>>>>
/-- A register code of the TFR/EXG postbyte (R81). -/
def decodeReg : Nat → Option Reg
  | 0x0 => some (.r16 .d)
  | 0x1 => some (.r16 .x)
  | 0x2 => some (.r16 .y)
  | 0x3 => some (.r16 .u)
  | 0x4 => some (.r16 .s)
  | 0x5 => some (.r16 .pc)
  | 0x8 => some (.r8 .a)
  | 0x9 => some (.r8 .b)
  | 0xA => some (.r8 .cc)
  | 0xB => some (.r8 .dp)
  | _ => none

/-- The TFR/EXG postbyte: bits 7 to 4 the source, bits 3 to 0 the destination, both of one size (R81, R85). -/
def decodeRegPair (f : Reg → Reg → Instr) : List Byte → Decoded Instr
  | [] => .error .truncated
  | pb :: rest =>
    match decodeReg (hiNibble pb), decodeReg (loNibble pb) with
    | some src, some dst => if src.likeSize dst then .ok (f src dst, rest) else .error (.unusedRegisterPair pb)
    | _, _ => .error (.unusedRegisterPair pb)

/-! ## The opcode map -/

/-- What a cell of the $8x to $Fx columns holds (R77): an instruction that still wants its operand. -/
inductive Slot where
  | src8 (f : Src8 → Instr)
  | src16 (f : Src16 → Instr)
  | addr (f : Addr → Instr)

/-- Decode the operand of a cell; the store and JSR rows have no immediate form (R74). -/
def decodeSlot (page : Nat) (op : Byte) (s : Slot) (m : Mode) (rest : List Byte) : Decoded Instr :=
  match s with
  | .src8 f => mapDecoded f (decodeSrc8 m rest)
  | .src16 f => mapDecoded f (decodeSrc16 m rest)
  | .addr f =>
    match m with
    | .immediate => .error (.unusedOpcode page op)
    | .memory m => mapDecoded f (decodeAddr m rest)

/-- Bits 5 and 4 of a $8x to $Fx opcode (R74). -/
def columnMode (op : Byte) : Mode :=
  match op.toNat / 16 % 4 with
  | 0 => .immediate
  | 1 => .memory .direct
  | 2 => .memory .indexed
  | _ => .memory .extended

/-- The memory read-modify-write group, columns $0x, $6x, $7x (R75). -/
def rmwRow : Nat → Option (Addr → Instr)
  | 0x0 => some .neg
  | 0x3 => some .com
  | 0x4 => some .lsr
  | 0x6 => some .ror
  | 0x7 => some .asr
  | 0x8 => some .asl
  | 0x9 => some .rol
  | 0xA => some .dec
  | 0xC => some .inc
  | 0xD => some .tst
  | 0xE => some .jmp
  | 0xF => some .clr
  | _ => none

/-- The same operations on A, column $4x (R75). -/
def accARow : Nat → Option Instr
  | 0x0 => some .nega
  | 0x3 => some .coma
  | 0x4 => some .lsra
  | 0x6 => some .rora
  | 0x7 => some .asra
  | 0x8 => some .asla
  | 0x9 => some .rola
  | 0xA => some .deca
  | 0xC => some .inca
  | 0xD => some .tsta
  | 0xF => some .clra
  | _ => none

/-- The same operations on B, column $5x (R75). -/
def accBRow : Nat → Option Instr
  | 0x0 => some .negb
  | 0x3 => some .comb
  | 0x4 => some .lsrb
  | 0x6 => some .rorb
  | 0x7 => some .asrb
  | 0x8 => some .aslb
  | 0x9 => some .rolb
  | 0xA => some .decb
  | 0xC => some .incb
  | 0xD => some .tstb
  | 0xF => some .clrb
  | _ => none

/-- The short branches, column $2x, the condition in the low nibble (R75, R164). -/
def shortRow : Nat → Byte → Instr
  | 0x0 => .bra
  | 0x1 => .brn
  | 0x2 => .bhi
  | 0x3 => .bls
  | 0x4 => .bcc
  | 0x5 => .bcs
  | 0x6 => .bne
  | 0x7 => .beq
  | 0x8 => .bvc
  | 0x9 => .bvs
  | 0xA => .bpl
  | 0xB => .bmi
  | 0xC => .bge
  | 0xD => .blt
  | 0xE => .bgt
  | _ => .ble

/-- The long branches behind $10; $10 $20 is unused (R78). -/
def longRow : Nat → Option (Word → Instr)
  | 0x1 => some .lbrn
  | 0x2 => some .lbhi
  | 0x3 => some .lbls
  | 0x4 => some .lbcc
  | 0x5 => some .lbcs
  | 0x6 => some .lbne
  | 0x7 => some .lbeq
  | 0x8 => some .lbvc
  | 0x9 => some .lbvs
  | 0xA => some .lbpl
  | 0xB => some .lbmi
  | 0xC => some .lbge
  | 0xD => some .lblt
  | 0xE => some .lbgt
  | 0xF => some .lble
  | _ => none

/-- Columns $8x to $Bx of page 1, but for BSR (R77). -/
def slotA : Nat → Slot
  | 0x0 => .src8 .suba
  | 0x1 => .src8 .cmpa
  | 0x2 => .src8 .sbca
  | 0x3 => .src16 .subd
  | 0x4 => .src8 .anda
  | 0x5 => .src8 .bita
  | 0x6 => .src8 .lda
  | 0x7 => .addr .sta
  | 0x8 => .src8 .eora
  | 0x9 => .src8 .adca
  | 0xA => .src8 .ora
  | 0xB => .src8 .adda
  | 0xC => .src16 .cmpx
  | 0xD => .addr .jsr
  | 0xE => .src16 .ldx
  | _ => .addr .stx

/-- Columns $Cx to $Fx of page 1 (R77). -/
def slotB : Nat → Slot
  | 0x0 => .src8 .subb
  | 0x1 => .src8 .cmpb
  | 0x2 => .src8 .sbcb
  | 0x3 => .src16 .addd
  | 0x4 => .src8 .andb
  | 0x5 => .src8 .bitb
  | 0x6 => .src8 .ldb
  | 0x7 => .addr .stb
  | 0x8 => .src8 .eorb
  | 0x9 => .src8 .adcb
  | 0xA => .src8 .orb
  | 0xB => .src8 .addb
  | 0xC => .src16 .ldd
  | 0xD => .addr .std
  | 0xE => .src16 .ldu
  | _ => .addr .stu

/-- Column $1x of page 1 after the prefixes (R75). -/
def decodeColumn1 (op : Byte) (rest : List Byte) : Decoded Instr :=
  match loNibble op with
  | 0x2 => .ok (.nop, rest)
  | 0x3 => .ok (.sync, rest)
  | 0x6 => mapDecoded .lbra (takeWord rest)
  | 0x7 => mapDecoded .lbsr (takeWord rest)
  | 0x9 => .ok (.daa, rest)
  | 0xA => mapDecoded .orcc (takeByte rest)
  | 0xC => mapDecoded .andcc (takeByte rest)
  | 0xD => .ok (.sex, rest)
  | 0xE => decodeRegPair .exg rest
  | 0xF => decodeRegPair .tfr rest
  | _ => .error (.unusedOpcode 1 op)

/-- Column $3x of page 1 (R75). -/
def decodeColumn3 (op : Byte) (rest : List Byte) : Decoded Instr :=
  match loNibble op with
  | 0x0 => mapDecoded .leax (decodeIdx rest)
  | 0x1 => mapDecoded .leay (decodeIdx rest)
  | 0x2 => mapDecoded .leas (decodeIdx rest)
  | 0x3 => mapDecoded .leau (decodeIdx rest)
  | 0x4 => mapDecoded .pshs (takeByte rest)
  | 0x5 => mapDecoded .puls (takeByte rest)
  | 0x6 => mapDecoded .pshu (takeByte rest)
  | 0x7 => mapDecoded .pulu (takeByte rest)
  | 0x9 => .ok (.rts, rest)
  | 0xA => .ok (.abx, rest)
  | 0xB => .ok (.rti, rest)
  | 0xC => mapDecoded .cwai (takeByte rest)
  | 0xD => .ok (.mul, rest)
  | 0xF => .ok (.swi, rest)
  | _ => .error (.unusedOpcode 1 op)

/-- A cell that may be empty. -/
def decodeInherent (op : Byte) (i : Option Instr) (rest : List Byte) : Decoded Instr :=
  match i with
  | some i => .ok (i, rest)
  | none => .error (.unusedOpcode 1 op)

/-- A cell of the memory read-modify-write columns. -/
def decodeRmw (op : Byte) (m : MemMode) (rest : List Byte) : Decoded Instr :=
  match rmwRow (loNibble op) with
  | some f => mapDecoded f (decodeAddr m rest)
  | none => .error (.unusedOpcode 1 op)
<<<<
ASSIGNMENT -> Within the material above, transcribe exactly the lines that run from the line holding "page 1 (R75). -/" through the line holding "mapDecoded .leau (decodeIdx rest)".

RESPONSE ->
/-- Column $3x of page 1 (R75). -/
def decodeColumn3 (op : Byte) (rest : List Byte) : Decoded Instr :=
  match loNibble op with
  | 0x0 => mapDecoded .leax (decodeIdx rest)
  | 0x1 => mapDecoded .leay (decodeIdx rest)
  | 0x2 => mapDecoded .leas (decodeIdx rest)
  | 0x3 => mapDecoded .leau (decodeIdx rest)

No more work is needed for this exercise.